Sprague v. Brown

43 A. 636 | R.I. | 1899

For such a gross and indecent assault as the defendant is proven to have committed upon the plaintiff in this case, we cannot say that the damages, assessed by the jury at $600, are clearly excessive.

The newly discovered evidence, so-called, is not of such a character as would be likely to change the verdict.

The fact that two of the jurors were not regularly drawn, or at any rate that the record in the town clerk's office at Westerly does not show that they were, is no ground for a new trial. The petition does not allege that plaintiff's counsel inquired as to the qualification of the jurors before going to trial and was misinformed; and we may therefore presume that he went to trial without making such inquiry. And it has been held by this court that where a party goes to trial without such inquiry, he thereby waives the objection. Ryan v. RiversideMills, 15 R.I. 436; State v. Cosgrove, 16 R.I. 411. Moreover, it does not appear that the two jurors who came from Westerly were disqualified to serve. All that appears, at most, is that, although summoned as jurors, they had not been regularly drawn. It is fair to presume, however, that, having been summoned to serve as jurors and placed upon the list by the clerk of the court, they possessed the necessary qualifications. But, in any event, there is nothing to show that the defendant was in any way prejudiced by reason of the irregularity, and hence it constitutes no ground for a new trial.

In Fiske v. Paine, 18 R.I. 632, this court held that the better reason was with that class of cases which hold that after full trial a verdict will not be disturbed unless it appears from the circumstances of the case that some injustice has been done, by reason of a trifling interest even on the part of the juror, of which the complainant party did not know and by reasonable diligence could not have known. See also State v. Congdon,14 R.I. 458.

In Wassum v. Feeney, 121 Mass. 93, it was held that when a party has had an opportunity of challenge, no disqualification of a juror entitles him to a new trial after verdict.
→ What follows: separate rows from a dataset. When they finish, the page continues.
-- ==== Sys2Proof/Machine/Bringup.lean ====
section
/-! DEFINITION. Chapter 19, with R36, R380, R381, R446, R453, R470 and R490: resets, qualification, the boot of the lanes and of the
steward, the first layout, the election. -/

namespace Sys2Proof.Machine

/-! A die that resets (R36, R475, R477, R490). -/

/-- What a die keeps through its reset because another die, or a store, holds it. -/
def storedIds : List Nat :=
  (storedSw ++ [I_SRAM.PAGE, HG_LOCKOUT.LOCKED, HG_LOCKOUT.FAULT_SWAPS, HG_STATUS.DRILL_FAIL, I_DIE.RAIL_BAD]).map (fun F => F.id)

/-- What besides is kept when one die resets and the package runs on: its unacknowledged NME events and, for SW, the structural
change, the sessions' telemetry numbers and a restoration between the lanes. -/
def aloneIds : List Nat := storedIds ++ [I_DIE.NME, I_DIE.CLKFAIL, LYT_STATUS.PHASE, LYT_STATUS.TARGET_B, I_TEL.SEQ, I_UPD.ON, I_UPD.RESTORE_WORDS, I_UPD.KEEP].map (fun F => F.id)

/-- The lists a die holds. -/
def dieLists (d : Die) (p : Pkg) : Pkg :=
  let p := { onLog d (fun _ => ⟨[], [], [], [], []⟩) p with
    retiring := p.retiring.filter (fun r => r.die != d.num), faults := p.faults.filter (fun o => o.die != d.num)
    sealsOut := p.sealsOut.filter (fun s => s.die != d.num), stamped := p.stamped.filter (fun s => s.die != d.num) }
  let x := Die.side d
  match d with
  | .ha | .hb => { p with lanes := p.lanes.set x Lane.empty, staged := p.staged.set x Stage.empty, layouts := p.layouts.set x Layout.none, taken := none
                          tel := p.tel.filter (fun e => e.lane != x.num) }
  | .ga | .gb => { p with bbs := p.bbs.set x Bb.empty }
  | .pa | .pb => { p with ports := p.ports.set x Port.empty, eth := p.eth.set x Eth.empty
                          nhp := { p.nhp with parts := p.nhp.parts.filter (fun q => q.req.die != d.num) } }
  | .sw => p
  | .ld => p

/-- What is wired into a die: its home root (R376). -/
def dieConst (d : Die) (p : Pkg) : Pkg := wr d CLK_STATUS.HOME_B (b2n d.homeB) p

/-- A die goes into reset: its fields read their reset values, but for what is kept. -/
def dieReset (keep : List Nat) (d : Die) (p : Pkg) : Pkg :=
  let gone (c : Nat × Nat) : Bool :=
    let i := c.1 / 524288
    decide (c.1 / 65536 % 8 = d.num) && !(decide (pkgIds.1 ≤ i) && decide (i < pkgIds.2)) && !(keep.contains i)
  { p with regs := p.regs.filter (fun c => !(gone c)) } |> dieLists d |> dieConst d |> wr d I_DIE.RUN 0

/-- Every die with good rails begins to qualify its clocks (R477). -/
def qualifyAll (p : Pkg) : Pkg := forAll (allDies.filter (fun d => !(flag p d I_DIE.RAIL_BAD))) (fun d => wr d I_DIE.RUN 1) p

/-- The retirement list names a culvert link. -/
def linkListed (p : Pkg) (i : Nat) : Bool :=
  (List.range (min 64 (rd p .sw I_RET.COUNT))).any (fun j => rdI p .sw STW_RET.KIND j == 6 && rdI p .sw STW_RET.INDEX j == i)

/-- RESET_ASSERT (R477): every die is held in reset; the stores and OTP keep what they hold. -/
def resetAssert (p : Pkg) : Pkg :=
  { forAll allDies (dieReset storedIds) (wr .pb TIM_STATUS.SPINE_MASTER 0 p) with
      intake := ⟨[], [], []⟩, matching := [], sealsOut := [], stamped := [], retiring := [], faults := [], tel := [], nhp := ⟨[], [], [], [], [], [], []⟩, oc := Oc.empty
      xfers := [], txn := Txn.none, taken := none, parts := [], banks := [], staged := ⟨Stage.empty, Stage.empty⟩ }
    |> forAll [I_PKG.DRILL_PHASE, I_PKG.DRILLED_B, I_PKG.DRILL_START, I_PKG.DRILL_VERDICT, I_PKG.SWO_FROM, I_PKG.SWO_CAUSE, I_PKG.PG_WAIT] (fun F => wr .sw F 0)
    |> forAll [0, 1] (fun k q => q |> wrI .sw I_PKG.LINE_PULL k 0 |> wrI .sw I_PKG.MIRROR k 0 |> wrI .sw I_PKG.LOST k 0)
    |> forAll (List.range 18) (fun i q => wrI .sw I_PKG.CULVERT_DOWN i (b2n (linkListed q i)) q)
    |> wr .sw I_PKG.RESET_LOW 1 |> showStat

/-- RESET_RELEASE (R476, R477): the straps and PWR_GOOD are sampled, and qualification begins unless PWR_GOOD is low. -/
def resetRelease (straps : Nat) (good : Bool) (p : Pkg) : Pkg :=
  if !(flag p .sw I_PKG.RESET_LOW) then p
  else p |> wr .sw I_PKG.RESET_LOW 0 |> wr .sw I_PKG.STRAPS straps |> wr .sw I_PKG.PWR_GOOD (b2n good) |> wr .sw I_PKG.PG_WAIT (b2n (!good))
    |> onlyIf good qualifyAll |> showStat

/-- PWR_GOOD_FALL (R476): logged, and nothing more. -/
def pwrGoodFall (p : Pkg) : Pkg := p |> onlyIf (flag p .sw I_PKG.PWR_GOOD && running p .sw) (logOpen .sw clsWarning 0x01 14 .unstated) |> wr .sw I_PKG.PWR_GOOD 0

/-- PWR_GOOD_WAIT (R476): PWR_GOOD has been high for 1 ms. -/
def pwrGoodWait (p : Pkg) : Pkg :=
  let wait := flag p .sw I_PKG.PG_WAIT && !(flag p .sw I_PKG.RESET_LOW)
  p |> wr .sw I_PKG.PWR_GOOD 1 |> onlyIf wait (fun q => q |> wr .sw I_PKG.PG_WAIT 0 |> qualifyAll) |> showStat

/-- A helm loses its power: an ACTIVE lane's line is released by its pull-up, cause code 6 (R36, Table 02-5, R71). The lane logs the cause
when it restarts, since its own log is lost with the die (R70, DEDUCED). -/
def helmLost (x : Side) (p : Pkg) : Pkg :=
  let was := isActive p x
  p |> onlyIf (decide (2 ≤ laneState p x)) (wrI .sw I_PKG.LOST x.num 1) |> laneFault x 6 |> onlyIf was (fun q => q |> wr .sw I_PKG.SWO_FROM (x.num + 1) |> wr .sw I_PKG.SWO_CAUSE 6) |> resetLane x

/-- BROWN_OUT (R36, R490): the die is held in reset with its pads released. -/
def brownOut (d : Die) (p : Pkg) : Pkg :=
  if flag p d I_DIE.RAIL_BAD then p
  else
    let lanesRun := flag p .ha I_LANE.LAYOUT_APPLIED || flag p .hb I_LANE.LAYOUT_APPLIED
    let p := match d with
      | .ha => if running p d then helmLost .a p else p
      | .hb => if running p d then helmLost .b p else p
      | .sw => stewardStop p
      | _ => p
    let p := p |> dieReset aloneIds d |> onlyIf (d == .ld) (wr .sw I_UPD.ON 0) |> wr d I_DIE.RAIL_BAD 1 |> onlyIf (d == .sw && lanesRun) (wr .sw I_STW.POWER_UP 0)
    p |> linkChanged |> onlyIf (d == .pa || d == .pb) authorityStep |> showStat

/-- BROWN_OUT_RELEASE (R478, R490): the die qualifies its clocks, without RESET_N. -/
def brownOutRelease (d : Die) (p : Pkg) : Pkg :=
  if !(flag p d I_DIE.RAIL_BAD) then p
  else p |> wr d I_DIE.RAIL_BAD 0 |> onlyIf (!(flag p .sw I_PKG.RESET_LOW) && !(flag p .sw I_PKG.PG_WAIT)) (wr d I_DIE.RUN 1) |> showStat

/-! The retirement list at a start (R59, R446). -/

/-- A loop slot of the list is out of use: its logical slot stands on the lowest-numbered free spare, or is lost. -/
def slotOut (x : Side) (ph : Nat) (p : Pkg) : Pkg :=
  let d := x.helm
  let lg := rdI p d LOOP_PHYS.LOGICAL ph
  let free := (List.range 16).find? (fun k => !(flagI p d LOOP_PHYS.RETIRED (256 + k)) && rdI p d LOOP_PHYS.LOGICAL (256 + k) == 0xFFFF)
  let left (q : Pkg) : Pkg := wr d LOOP_STATUS.SPARES_LEFT
    (((List.range 16).filter (fun k => !(flagI q d LOOP_PHYS.RETIRED (256 + k)) && rdI q d LOOP_PHYS.LOGICAL (256 + k) == 0xFFFF)).length) q
  if flagI p d LOOP_PHYS.RETIRED ph || !(decide (ph < 272)) then p
  else
    let p := p |> wrI d LOOP_PHYS.RETIRED ph 1 |> wrI d LOOP_PHYS.LOGICAL ph 0xFFFF
    if lg = 0xFFFF then left p
    else match free with
      | some k => p |> wrI d LOOP_PHYS.LOGICAL (256 + k) lg |> wrI d LOOP_SLOT.PHYS lg (256 + k) |> left
      | none => p |> wrI d LOOP_SLOT.PHYS lg 0xFFFF |> setSlot x lg (lostRec p x lg) |> wr d LOOP_STATUS.SLOT_LOST 1

/-- A furrow engine that the list names is out of use in a lane (R59): its own, and its partner's whose work moved to the spare (R207). -/
def engineOut (x : Side) (e : Nat) (p : Pkg) : Pkg :=
  let d := x.helm
  if bit (rd p d SOL_FURROW_STATE.RETIRED) e then p
  else
    let spareFree := !(flag p d SOL_FURROW_STATE.SPARE_USED) && !(bit (rd p d SOL_FURROW_STATE.RETIRED) 8)
    let p := wr d SOL_FURROW_STATE.RETIRED (rd p d SOL_FURROW_STATE.RETIRED + 2 ^ e) p
    match (List.range 8).find? (fun k => (furrowPhys p d).getD k 9 == e) with
    | some k =>
      if spareFree then p |> wr d (furrowMapFld k) 8 |> wr d SOL_FURROW_STATE.SPARE_USED 1
      else p |> wr d SOL_FURROW_STATE.SOLVER_LOST 1 |> wr d SOL_STATUS.SOLVER_LOST 1
    | none => p

/-- A CAN controller of the list is out of use: the spare serves its port, if it is free. -/
def controllerOut (d : Die) (c : Nat) (p : Pkg) : Pkg :=
  let ret := rd p d CAN_DIE_STATUS.RETIRED
  if bit ret c ∨ 5 ≤ c then p
  else
    let p := wr d CAN_DIE_STATUS.RETIRED (ret + 2 ^ c) p
    if c = 4 then p
    else if flag p d CAN_DIE_STATUS.SPARE_USED || bit ret 4 then p |> wrI d I_CAN.DEAD c 1 |> wrI d CAN_STATUS.STATE c 3
    else p |> wr d CAN_DIE_STATUS.SPARE_USED 1 |> wr d CAN_DIE_STATUS.SPARE_FOR c

/-- One entry of the list, applied to a die. -/
def applyEntry (d : Die) (j : Nat) (p : Pkg) : Pkg :=
  let e := rdI p .sw STW_RET.DIE j
  let kind := rdI p .sw STW_RET.KIND j
  let i := rdI p .sw STW_RET.INDEX j
  let helm := d == .ha || d == .hb
  let mine := e == d.num || (flagI p .sw STW_RET.SPARED j && (e == 1 || e == 2))
  if helm && kind == 2 && mine then engineOut (Die.side d) i p
  else if e ≠ d.num then p
  else match kind with
    | 1 => if helm then slotOut (Die.side d) i p else p
    | 3 => wrI d GNS_CHAN.STATE i 4 p
    | 4 => controllerOut d i p
    | 5 => wrI d I_PORT.AIN_RETIRED i 1 p
    | _ => p

/-- A die applies the list before it leaves reset. -/
def applyRetired (d : Die) (p : Pkg) : Pkg := forAll (List.range (min 64 (rd p .sw I_RET.COUNT))) (applyEntry d) p

/-- Fields of an entry of the list. -/
def retFlds : List Fld := [STW_RET.DIE, STW_RET.KIND, STW_RET.INDEX, STW_RET.SPARED, STW_RET.SELFTEST, STW_RET.WHEN, I_RET.CLEAR]

/-- Take an entry out of the list: the later ones move up. -/
def removeEntry (j : Nat) (p : Pkg) : Pkg :=
  let move (k : Nat) (q : Pkg) : Pkg := forAll retFlds (fun F u => wrI .sw F k (rdI u .sw F (k + 1)) u) q
  p |> forAll ((List.range 64).filter (fun k => decide (j ≤ k))) move |> wr .sw I_RET.COUNT (rd p .sw I_RET.COUNT - 1)
    |> onlyIf (running p .sw) (fun q => q |> wr .sw STW_STATUS.RETIRED (rd p .sw I_RET.COUNT - 1) |> linksShow)

/-- A resource named by RETIRE_CLEAR comes back if its self-test passes; else it stays retired. `fails`: kind and index of the resources
that fail. -/
def entryBack (d : Die) (fails : List (Nat × Nat)) (j : Nat) (p : Pkg) : Pkg :=
  let kind := rdI p .sw STW_RET.KIND j
  let i := rdI p .sw STW_RET.INDEX j
  if !(flagI p .sw I_RET.CLEAR j) || rdI p .sw STW_RET.DIE j != d.num then p
  else if fails.contains (kind, i) then wrI .sw I_RET.CLEAR j 0 p
  else
    let page (k : Nat) (q : Pkg) : Pkg := if rdI q d I_SRAM.PAGE k = i + 1 then wrI d I_SRAM.PAGE k 0 q else q
    p |> onlyIf (kind == 0 && decide (i < spareBase)) (forAll (List.range 256) page) |> onlyIf (kind == 0 && decide (spareBase ≤ i)) (wrI d I_SRAM.PAGE (i - spareBase) 0)
      |> removeEntry j

/-- The entries of a die that RETIRE_CLEAR has named, the last first. -/
def backToService (d : Die) (fails : List (Nat × Nat)) (p : Pkg) : Pkg := forAll (List.range 64).reverse (entryBack d fails) p

/-- A die that starts takes PERM_COUNT, PERM_WINDOW and the limit its sensors act on from the settings store (R443, R444). -/
def permFromStore (d : Die) (p : Pkg) : Pkg :=
  let word := match copyInUse p.settings (hashNow p) with
    | some s => ((p.settings.get s).recs.find? (fun e => e.1 == STW_FAULT_CFG.PERM_COUNT.off)).map (fun e => e.2)
    | none => none
  match word with
  | some w => p |> wr d I_DIE.PERM_COUNT (w % 16) |> wr d I_DIE.PERM_WINDOW (w / 16 % 4096) |> wr d I_DIE.TEMP_CRIT (w / 16777216 % 256)
  | none => p

/-! Qualification (R380, R381). -/

/-- QUAL_RETRY (R380): after a trip of the fast detector the whole qualification restarts, else the step that failed. -/
def qualRetry (d : Die) (p : Pkg) : Pkg :=
  if rd p d I_DIE.RUN = 1 ∧ flag p d I_CLK.RESTART then p |> wr d I_CLK.RESTART 0 |> wr d CLK_STATUS.QUAL_IOSC 0 |> wr d CLK_STATUS.QUAL_A 0 |> wr d CLK_STATUS.QUAL_B 0 else p

/-- The package runs on a layout. -/
def packageRuns (p : Pkg) : Bool :=
  (running p .ha && flag p .ha I_LANE.LAYOUT_APPLIED) || (running p .hb && flag p .hb I_LANE.LAYOUT_APPLIED) || rd p .sw I_LYT.BOOT == 3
The same rule has been applied by other courts to disqualification *331 by reason of alienage, although not in fact known till after verdict. Hollingsworth v. Duane, 4 Dall. 353; Presbury v.Commonwealth, 9 Dana, 203; The King v. Sutton, 8 B. C. 417; The King v. Despard, 2 Man. Ry. 406; Case of theChelsea Water Works Co., 10 Exch. 730 State v. Quarrel, 2 Bay, 150; Page v. Danvers, 7 Met. 326 Case of a Juryman, 12 East, 231, note.

The verdict is not against the evidence. The evidence offered by the plaintiff clearly shows that the defendant was guilty and that he admitted his guilt; and he did not even take the stand as a witness to deny it.

Petition for new trial denied and dismissed, and case remitted to the Common Pleas Division with direction to enter judgment on the verdict.